In the next session, Joan Vilà, Managing Director, TUI Travel Accommodation & Destination, gave an account of how his company has grown since 2002 to offer a wide range of services including cruise handling, accommodation wholesales and OTAs.
"Healthy ambition" was an essential ingredient for his team, as the company grew and internationalized, he said. Vilà advised firms to go beyond focusing on a specific market and branch out to other geographic regions and consumer groups.
Alison Copus, vice president marketing for TripAdvisor, explained that at least 80 percent of the company’s activity comes from consumers. The site currently engages with 200 million users a month and features 2.5 million business listings.
"Basically, we are always chasing the consumer around the world because it’s having good relationships with them that gives us something to sell," she said, during the session moderated by Prof. Chris Anderson of the Cornell University School of Hotel Administration. TripAdvisor’s newly redesigned mobile app will come preloaded on the Samsung Galaxy S4, allowing the platform to piggy back on Samsung’s growth.

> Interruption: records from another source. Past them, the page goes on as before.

/-- The instructions and steps, in the order of the opcode table. -/
inductive Instr where
  -- R83
  | add (d a b : XReg) | sub (d a b : XReg) | and (d a b : XReg) | or (d a b : XReg) | xor (d a b : XReg)
  | andn (d a b : XReg) | shl (d a b : XReg) | shr (d a b : XReg) | sar (d a b : XReg) | rol (d a b : XReg)
  | min (d a b : XReg) | max (d a b : XReg) | minn (d a b : XReg) | maxn (d a b : XReg)
  -- R84
  | mul (d a b : XReg) | mulh (d a b : XReg) | mulhn (d a b : XReg) | div (d a b : XReg) | divn (d a b : XReg)
  | rem (d a b : XReg) | remn (d a b : XReg)
  -- R85
  | clz (d a : XReg) | ctz (d a : XReg) | popc (d a : XReg)
  | sextI8 (d a : XReg) | sextI16 (d a : XReg) | sextI32 (d a : XReg)
  | zextN8 (d a : XReg) | zextN16 (d a : XReg) | zextN32 (d a : XReg)
  -- R86
  | addi (d a : XReg) (imm : BitVec 13) | andi (d a : XReg) (imm : BitVec 13)
  | ori (d a : XReg) (imm : BitVec 13) | xori (d a : XReg) (imm : BitVec 13)
  | shli (d a : XReg) (n : BitVec 6) | shri (d a : XReg) (n : BitVec 6) | sari (d a : XReg) (n : BitVec 6)
  | lih (d a : XReg) (imm : BitVec 13)
  -- R87, R88, R89, R90
  | seq (d a b : XReg) | sne (d a b : XReg) | slt (d a b : XReg) | sltn (d a b : XReg)
  | sle (d a b : XReg) | slen (d a b : XReg)
  | sel (d c a b : XReg)
  | adr (d a : XReg) (imm : BitVec 13)
  | adrpc (d : XReg) (imm : BitVec 13)
  -- R91 to R95
  | b (off : BitVec 25) | call (off : BitVec 25)
  | beq (a b : XReg) (off : BitVec 13) | bne (a b : XReg) (off : BitVec 13)
  | blt (a b : XReg) (off : BitVec 13) | bge (a b : XReg) (off : BitVec 13)
  | bltn (a b : XReg) (off : BitVec 13) | bgen (a b : XReg) (off : BitVec 13)
  | bz (a : XReg) (off : BitVec 13) | bnz (a : XReg) (off : BitVec 13)
  | loop (a : XReg) (off : BitVec 13)
  | bkany (k : KReg) (off : BitVec 13) | bkall (k : KReg) (off : BitVec 13) | bknone (k : KReg) (off : BitVec 13)
  | calli (a : XReg) | ret | jmpi (a : XReg)
  -- R102
  | ldx (d a : XReg) (la : BitVec 4) (imm : BitVec 9) | ldxI32 (d a : XReg) (la : BitVec 4) (imm : BitVec 9)
  | ldxs (d a : XReg) (la : BitVec 4) (imm : BitVec 9) | ldxsI32 (d a : XReg) (la : BitVec 4) (imm : BitVec 9)
  | stx (d a : XReg) (imm : BitVec 9) | stxB32 (d a : XReg) (imm : BitVec 9)
  | stxs (d a : XReg) (imm : BitVec 9) | stxsB32 (d a : XReg) (imm : BitVec 9)
  -- R271, R273, R298, R300
  | acq (sc : Scope) (d a : XReg) (la : BitVec 4) | rel (sc : Scope) (d a : XReg)
  | amo (op : AtomOp) (sc : Scope) (d a b : XReg)
  | ldc (d a : XReg) (la : BitVec 4) (imm : BitVec 9)
  | ldsib (d a : XReg) (la : BitVec 4) (k : BitVec 2)
  -- R106
  | mfs (d : XReg) (r : SReg) | mts (a : XReg) (r : SReg)
  -- R270, R301 to R304, R238
  | fence (sc : Scope)
  | rcn (op : RcnOp) (d a : XReg) | rcnw (d a b : XReg)
  | vvrd (d a : XReg) | vvfold (a : XReg)
  | clean (a b : XReg) | inval (a b : XReg)
  -- R96 to R101
  | lrun (count : BitVec 6) (off : BitVec 19)
  | lsync | dpop (d : XReg)
  | kpush (k : KReg) | kelse | kpop
  | kmovKK (d a : KReg) | kmovKX (d : KReg) (a : XReg) | kmovXK (d : XReg) (a : KReg)
  | kand (d a b : KReg) | kor (d a b : KReg) | kxor (d a b : KReg)
  | knot (d a : KReg) | kpopc (d : XReg) (a : KReg)
  -- R234 to R236, R218
  | spset (q : QReg) (a b : XReg) | spgo (q : QReg) | spstop (q : QReg)
  | wait (p : Path) (a : XReg) | cntrd (p : Path) (d : XReg)
  -- R324 to R329
  | cpgo (c : BitVec 3) (b : XReg) | cpseal (d : XReg) (c : BitVec 3)
  | cpwait (d : XReg) (c : BitVec 3) (b : XReg) | cpstat (d : XReg) (c : BitVec 3)
  | cpabort (d : XReg) (c : BitVec 3) | cpflt (d : XReg) (c : BitVec 3)
  -- R275, R276
  | bop (op : BankOp) (d a b : XReg) | bred (op : BankOp) (d a b : XReg)
  | await (cc : AwaitCond) (acq : Bool) (d a b : XReg)
  -- R359 to R367
  | tspawn (a b : XReg)
  | watch (d a : XReg) | unwatch (d a : XReg)
  | claim (d a : XReg) | give (d a : XReg)
  | regroup (d a : XReg) | exit
  | barinit (n : BitVec 6) (b : XReg) | bararr (d : XReg) (n : BitVec 6)
  | barwait (n : BitVec 6) (b : XReg) | barsync (n : BitVec 6)
  | cbar (c : BitVec 3)
  | qinit (q : BitVec 5) (b : XReg) | qpush (q : BitVec 5) (b : XReg)
  | qpop (d : XReg) (q : BitVec 5) | qtry (d : XReg) (q : BitVec 5)
  | nap (a : XReg) | yield
  -- R397 to R402
  | ensure (a b : XReg) | elseby | elseerr | accept (a : XReg) | rbfail
  | cvjoin (d a : XReg) | cvleave | chkerr (d : XReg)
  -- R427 to R438, R449
  | trap (n : BitVec 7) | brk (n : BitVec 13) | hcall (n : BitVec 13)
  | rti | nop | halt (a : XReg) | capq (d a : XReg) | chkmode (a : XReg)
  | clkmode (d a : XReg) | retire (d a : XReg)
  | ctxsv (d a b : XReg) | ctxld (d a b : XReg) | tlbflush (a b : XReg) | prgn (d a : XReg)
  -- R129
  | vadd (t : Ty) (sat : Bool) (o : LaneOp) | vsub (t : Ty) (sat : Bool) (o : LaneOp)
  | vmul (t : Ty) (o : LaneOp) | vmulh (t : Ty) (o : LaneOp) | vmad (t : Ty) (sat : Bool) (o : LaneOp)
  | vand (o : LaneOp) | vor (o : LaneOp) | vxor (o : LaneOp) | vandn (o : LaneOp)
  | vshl (t : Ty) (o : LaneOp) | vshr (t : Ty) (o : LaneOp) | vsar (t : Ty) (o : LaneOp)
  | vmin (t : Ty) (o : LaneOp) | vmax (t : Ty) (o : LaneOp) | vabs (t : Ty) (sat : Bool) (o : LaneOp)
  | vaddmin (t : Ty) (sat : Bool) (o : LaneOp) | vaddmax (t : Ty) (sat : Bool) (o : LaneOp)
  -- R130 to R132
  | vclz (o : LaneOp) | vpopc (o : LaneOp)
  | vbfx (t : Ty) (o : LaneOp) | vbfi (o : LaneOp) | vsel (k : KReg) (o : LaneOp) | vsad (t : Ty) (o : LaneOp)
  | vcmp (cc : Cc) (t : Ty) (o : LaneOp)
  | vcvt (td ts : Ty) (sat : Bool) (ed es : BitVec 2) (o : LaneOp)
  -- R133 to R138
  | fadd (t : Ty) (rm : Rm) (o : LaneOp) | fsub (t : Ty) (rm : Rm) (o : LaneOp)
  | fmul (t : Ty) (rm : Rm) (o : LaneOp) | ffma (t : Ty) (rm : Rm) (o : LaneOp)
  | fmin (t : Ty) (o : LaneOp) | fmax (t : Ty) (o : LaneOp) | fcmp (cc : FCc) (o : LaneOp)
  | frcp (t : Ty) (o : LaneOp) | frsq (t : Ty) (o : LaneOp) | fsqrt (t : Ty) (o : LaneOp)
  | fexp2 (t : Ty) (o : LaneOp) | flog2 (t : Ty) (o : LaneOp)
  | fcvt (td ts : Ty) (rm : Rm) (sf : Bool) (ed es : BitVec 2) (o : LaneOp)
  | fint (t : Ty) (rm : Rm) (o : LaneOp)
  -- R141 to R145
  | vshfl (m : ShMode) (o : LaneOp) | vshift (dn : Bool) (o : LaneOp) | vrot (dn : Bool) (o : LaneOp)
  | vbcast (o : LaneOp)
  | voteK (o : LaneOp) | voteBallot (o : LaneOp) | voteAny (o : LaneOp) | voteAll (o : LaneOp) | voteCount (o : LaneOp)
  | vred (op : RedOp) (t : Ty) (o : LaneOp) | vredV (op : RedOp) (t : Ty) (o : LaneOp)
  | vscan (op : RedOp) (t : Ty) (ex : Bool) (o : LaneOp)
  -- R166 to R169
  | mmaF (tb ta : Ty) (fix : Bool) (c : BitVec 3) (o : LaneOp)
  | mmaH (ta : Ty) (fix : Bool) (c : BitVec 3) (o : LaneOp)
  | mmaI (tb ta : Ty) (fix : Bool) (c : BitVec 3) (o : LaneOp)
  | mzero (o : LaneOp)
  | mfrag (roleB : Bool) (t : Ty) (k64 : Bool) (o : LaneOp) | mtr (roleB : Bool) (t : Ty) (k64 : Bool) (o : LaneOp)
  | maccLd (o : LaneOp) | maccSt (o : LaneOp) | maccAdd (t : Ty) (o : LaneOp)
  -- R189 to R199
  | crt (o : LaneOp) | crtAcc (clr : Bool) (o : LaneOp)
  | rwadd (o : LaneOp) | rwfrom (o : LaneOp)
  | sacc (pt : BitVec 7) (rb cb : BitVec 2) (o : LaneOp)
  | fxzero (o : LaneOp) | fxadd (t : Ty) (pt : BitVec 7) (o : LaneOp)
  | fxcvt (t : Ty) (pt : BitVec 7) (clr : Bool) (rm : Rm) (o : LaneOp)
  | sbmax (t : Ty) (oct : Bool) (o : LaneOp) | sbcvt (t : Ty) (sel : BitVec 2) (o : LaneOp)
  | qnt (t : Ty) (sel : BitVec 2) (rm : Rm) (o : LaneOp) | dqnt (t : Ty) (sel : BitVec 2) (o : LaneOp)
  | olx (o : LaneOp)
  -- R225 to R228, R272, R274, R299, R358
  | vld (t : Ty) (f : AddrForm) (o : LaneOp) | vst (t : Ty) (f : AddrForm) (o : LaneOp)
  | vlds (t : Ty) (f : AddrForm) (o : LaneOp) | vsts (t : Ty) (f : AddrForm) (o : LaneOp)
  | vldr (c : BitVec 3) (sp : Bool) (f : AddrForm) (o : LaneOp) | vstr (c : BitVec 3) (sp : Bool) (f : AddrForm) (o : LaneOp)
  | vpf (l2 : Bool) (f : AddrForm) (o : LaneOp)
  | vfence (sc : Scope) (o : LaneOp)
  | vamo (op : AtomOp) (sc : Scope) (t : Ty) (f : AddrForm) (o : LaneOp)
  | vldc (f : AddrForm) (o : LaneOp) | vldcDq (f : AddrForm) (o : LaneOp)
  | spawn (o : LaneOp)
  -- Steps without an encoding. `g` is a group key: 128 * core + entry. `t` is a team key: 16 * core + seat.
  /-- The `n`-th load in flight of group `g` returns (R217). -/
  | loadDataReturn (g n : Nat)
  /-- The `n`-th atomic in flight of group `g` is performed at its place (R265). -/
  | atomicAtPlace (g n : Nat)
  /-- The `n`-th store registration on its way to a home is tested (R288). -/
  | homeStoreTest (n : Nat)
  /-- Core `c` writes the dirty word of physical word index `w` home (R243). -/
  | writeBackMerge (c w : Nat)
  /-- The scrubber of a home slice visits its dots (R280). -/
  | dotScrub (die slice : Nat)
  /-- The registration record of word index `w` is repaired (R294). -/
  | registrationRepair (w : Nat)
  | copyRecordFetch (c ch : Nat) | copyOwnRecheck (c ch : Nat) | copyRecordRegister (c ch : Nat)
  | copyRecordComplete (c ch : Nat) | copyDrainExpiry (c ch : Nat)
  | patternElementFetch (g : Nat) (q : QReg)
  | watchTriggerDeliver (die slice ent : Nat)
  | gatherWindowExpiry (c slot : Nat) | gatherLaunch (c slot : Nat)
  /-- Cluster instance `k` of launch `l` is seated with position 0 on core `c` (R331). -/
  | teamAdmit (l k c : Nat)
  | seatRelease (t : Nat)
  | groupOverdue (g : Nat) (lane : Bool)
  | powerReserve (c pipe : Nat)
  | powerBudgetUpdate (c : Nat) (refill : BitVec 9)
  | pwrctlWrite (c : Nat) (v : DWord)
  | psteerWrite (c pipe : Nat) (v : DWord)
  | mgmtRegisterWrite (r : MgmtReg) (v : DWord)
  | trapEntry (g : Nat)
  | handlerBudgetExpiry (g : Nat)
  | awaitRecheck (g : Nat)
  | napExpiry (g : Nat)
  | clockChangeDone (c : Nat)
  | cycleLimitExpiry (t level : Nat)
  | alternateRollback (t : Nat)
  | preempt (t : Nat)
  /-- The `n`-th saved team is restored with position 0 on core `c` (R421). -/
  | restore (n c : Nat)
  | poolLinkDown (port : Nat)
  | poolRequestTimeout (dev : Nat)
  | strandedFlushRetry (region : Nat)
  /-- The stranded line with physical line index `l` of a region is written (R448). -/
  | rejoinLineWritten (region l : Nat)
  | poolBiSnoop (l : Nat)
  /-- A host or link write of the bytes of `mask` of one word arrives (R278). -/
  | hostDeviceWrite (w : Nat) (v : Word) (mask : BitVec 4)
  | channelDoorbell (ch : Nat) (tail : BitVec 32)
  | channelEnable (ch : Nat) (en : Bool)
  | completionHeadWrite (ch : Nat) (head : BitVec 32)
  | ctxPkt (h : PktHdr) (addr : DWord)
  | launchPkt (h : PktHdr) (addr : DWord)
  | graphPkt (h : PktHdr) (addr : DWord)
  | quiescePkt (h : PktHdr)
  | hreplyPkt (h : PktHdr) (rid x1 x2 : DWord)
  | fdonePkt (h : PktHdr) (rid : DWord) (fail : Bool)
  | regionMapPlain (h : PktHdr) (r port : Nat) (cxl : DWord) (devs : List Nat)
  | regionMapVersioned (h : PktHdr) (r port : Nat) (cxl : DWord) (devs : List Nat)
  | regionUnmap (h : PktHdr) (r : Nat)
  | regionRejoinFlush (h : PktHdr) (r port : Nat)
  | regionRejoinDiscard (h : PktHdr) (r port : Nat)
  | devcfgPkt (h : PktHdr) (fabric base size : Nat)
  | attestPkt (h : PktHdr) (nonce report : DWord)
  | fwupdPkt (h : PktHdr) (addr : DWord) (bytes slot : Nat)
  | graphEdgeSatisfy (graph edge : Nat)
  | remoteEdgeSignal (graph edge : Nat)
  | quiescePoint (ctxid : Nat)
  | retireApply (n : Nat)
  | cpTakeoverForced
  | retireTimeout (n : Nat)
  | suspectCountAge
  | ulunoezLaneFailed (link lane : Nat)
  | ulunoezLinkFailed (link : Nat)
  | moduleReset
  | reducedServiceLift (dies : BitVec 4)
  | heartbeatWatchdog (die : Nat)
  | droopDetect (c : Nat) | droopRelease (c : Nat)
  | thermalTrip (die : Nat) | thermalRelease (die : Nat)
  | rowSpare (die bank row : Nat)
  /-- An uncorrectable error in the word or DRAM block at physical word index `w` (R470). -/
  | memoryUncorrectable (w : Nat)
  | deadlockWalk
  | longWait (g : Nat)
  | calibrate (c : Nat)
  | powerGate (c : Nat)
  /-- A port's CXL link trains, reaching the pool devices `reach` (R455). -/
  | cxlLinkTraining (port : Nat) (reach : List Nat)
  | storeAcknowledgement (n : Nat)
  /-- One word of a region copied by a producer device arrives (R454): `w` is 2^57 times the CTXID and the virtual address. -/
  | copiedWriteArrival (w : Nat) (v : Word)
  deriving DecidableEq, Repr, Inhabited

Hotel Tonight offers consumers a quick way to book a room at the last minute, while giving hotel owners a chance to fill vacancies through an algorithm that allows them to compete for a top slot on the app, explained Heather Leisman, the company’s managing director EMEA. It is the first hotel booking platform to be built entirely for mobile "from the ground up," she said.
Miguel Moyà, the summit’s final speaker, provided an overview of Google Hotel Finder and its mapping feature, noting that the company had no intention of entering the booking business. He showed videos that gave participants a glimpse of how the newly-launched Google Wallet and Google Glass products function in real life. While Google Wallet facilitates online and in-store shopping, Google Glass provides voice-controlled, hands-free data via a lightweight headset.